Derek Stevens

Personal information
- Nationality: British
- Born: 19 May 1954 (age 72)

Sport
- Sport: Long-distance running
- Event: Marathon
- Club: Hastings Athletic Club

Achievements and titles
- Personal best(s): Half-marathon: 1:04:45 Marathon: 2:12:41

= Derek Stevens (athlete) =

British marathon runner

Derek Stevens (born 19 May 1954) is a retired runner from Hastings, East Sussex, United Kingdom, who was a top long distance runner at many global races in the 1980s. He was a top finisher at the 1985 Fukuoka Marathon in Japan and the 1982 London Marathon and the 1983 Geneva Marathon in Switzerland. In Australia, he took second in the 1983 Melbourne Marathon behind Juma Ikangaa. He was on the heels of Fred Torneden in 1983 at the Milwaukee Lakefront Marathon. While also in the United States, he followed in fellow countryman Gerry Helme's steps when he beat Don Norman, Barney Klecker, and Dick Beardsley on route to a 2:12:41 to win the Grandma's Marathon in 1984. His time stands as one of the fastest marathons ever run by a British athlete.
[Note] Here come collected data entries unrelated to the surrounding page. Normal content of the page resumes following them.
/-! ## Floating point, matrices -/

theorem test_FloatArithmeticRoundsTheExactResultOnce : [Instr.fadd { r with rnd := 6, negA := true, absB := true, sat := true }, .fmul r,
    .ffma r, .faddi { im with mod := 14 }, .fmuli im, .dadd r, .dmul r, .dfma r, .hmul2 { r with fmt := 2 }, .hfma2 { r with fmt := 1 },
    .hadd2 { r with fmt := 1 }].all (meets lab) = true := by decide
theorem test_FloatMinimaComparesAndClasses : [Instr.fmin r, .fmax { r with mod := 1 }, .fclmp r, .dmin r, .dmax r, .hmin2 { r with fmt := 1 }, .hmax2 { r with fmt := 2 }, .frnd r, .drnd r,
    .fscale r, .fexpt r, .fmant r, .fset { r with fmt := 13, mod := 7 }, .dset r, .hset2 { r with mod := 15 }, .hset2 r, .fclass r].all
    (meets lab) = true := by decide
theorem test_FloatConversions : [Instr.f2i r, .f2i { r with mod := 7, fmt := 3, rnd := 6 }, .i2f r, .i2f { r with mod := 7, fmt := 3 }, .f2f r,
    .f2f { r with fmt := 3, mod := 5, c := 3 }, .f2fp { r with fmt := 1 }, .f2fp { r with fmt := 11, mod := 3 },
    .f2fp { r with fmt := 4, mod := 1 }].all (meets lab) = true := by decide
theorem test_ValuesRound : ([fp32, fp16, bf16, fp64, e4m3, e5m2].length == 6 && decide (1 ≤ 1 ∧ 6 ≤ 6 ∧ 2 ^ 32 - 1 < 2 ^ 32)) = true := by decide
theorem test_SpecialOperands : let v := fun (x m : Nat) (ex : Int) (neg : Bool) => fp32.val x = .fin neg m ex ∧ m ≠ 0
    let a := fun (m : Nat) (ex : Int) => (m : Rat) * (2 : Rat) ^ ex
    (fp32.val 0x7F800001 = .nan true ∧ fp64.val 0x7FF8000000000000 = .nan false ∧ v 0x3F800000 0x800000 (-23) false ∧ v 0xBF800000 0x800000 (-23) true ∧
      fp64.val 0x3FF0000000000000 = .fin false 0x10000000000000 (-52)) ∧
    (a 0x800000 (-23) = (1 : Nat) ∧ a 0x800000 (-23) = (4 : Rat) ^ (0 : Int) ∧ a 0x800000 (-23) = (2 : Rat) ^ (0 : Int) ∧ a 0x10000000000000 (-52) = (4 : Rat) ^ (0 : Int)) ∧
    (fp32.at_ 0x3F800000 * fp32.at_ 0x3F800000 ≤ 1 ∧ 1 < fp32.at_ 0x3F800001 * fp32.at_ 0x3F800001) ∧
    (fp32.at_ 0x3F7FFFFF * fp32.at_ 0x3F7FFFFF * a 0x800001 (-23) ≤ 1 ∧ 1 < fp32.at_ 0x3F800000 * fp32.at_ 0x3F800000 * a 0x800001 (-23) ∧ v 0x3F800001 0x800001 (-23) false) ∧
    (v 0xC3150000 0x950000 (-16) true ∧ a 0x950000 (-16) = (149 : Nat)) ∧ (v 0x43000000 0x800000 (-16) false ∧ 128 ≤ a 0x800000 (-16)) ∧
    (v 0x3F000000 0x800000 (-24) false ∧ 2 * a 0x800000 (-24) = (1 : Nat)) ∧ (v 0x3E800000 0x800000 (-25) false ∧ 4 * a 0x800000 (-25) = (1 : Nat)) ∧
    (v 0x397FFFFF 0xFFFFFF (-36) false ∧ a 0xFFFFFF (-36) < (2 : Rat) ^ (-12 : Int)) ∧ (v 0x41200000 0xA00000 (-20) false ∧ 10 ≤ a 0xA00000 (-20)) ∧
    (v 0x41900000 0x900000 (-19) false ∧ 18 ≤ a 0x900000 (-19)) := by decide +kernel
theorem test_SpecialFunctionsLandUnderTheirToken : [Instr.rcp r, .rsq r, .sqrt { r with mod := 15 }, .exp2 r, .log2 r, .sincy r, .coscy r, .tanh r,
    .sigm r, .drcp r, .drsq r].all (fun i => meets lab i fun e => !e.full (some 15) && !e.full (some 0)) = true := by decide
theorem test_MatrixProductsLandUnderTheirToken : let f := { r with d := 32, a := 4, b := 8, c := 0xE8 }
    let is := [Instr.mmaF16 f, .mmaBf16 { f with c := 32, reuse := true }, .mmaE4 f, .mmaE5 f, .mmaZb8 { f with fmt := 10 }, .mmaZb5 f, .mmaZb3 f, .mmaI8 { f with fmt := 3 }]
    is.all (fun i => meets full i fun e => !e.full (some 0) && e.L == BitVec.allOnes 32) && is.all (meets lab) = true := by decide
theorem test_BlockFormatsPackAndUnpack : [Instr.zbpack { r with d := 32, fmt := 6 }, .zbpack { r with d := 32, fmt := 8, mod := 2 },
    .zbunp { r with a := 32, fmt := 7 }, .zbexp { r with mod := 4 }, .zbexp { r with fmt := 6 }].all (meets lab) = true := by decide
Stevens won a plethora of races in England in the 1980s, during the running boom. He was the 1985 and 1986 winner of the Hastings Half Marathon while representing the Hastings Athletic Club. He took first at the Seven Sisters trail marathons in 1983 and 1985 after winning the Fleet Half Marathon in 1982 in 1:05:32. Later, he was the top finisher at the inaugural Paddock Wood Half Marathon. But on the marathon majors stage, he made his biggest statement behind fellow Brits Hugh Jones, Mike Gratton, and Don Faircloth when he finished 14th in the 1982 London Marathon in 2:16:16. His gritty running style and his victories lead him to become one of the best known athletes from the Hastings Athletic Club.

==Personal life==
Stevens later worked in local government.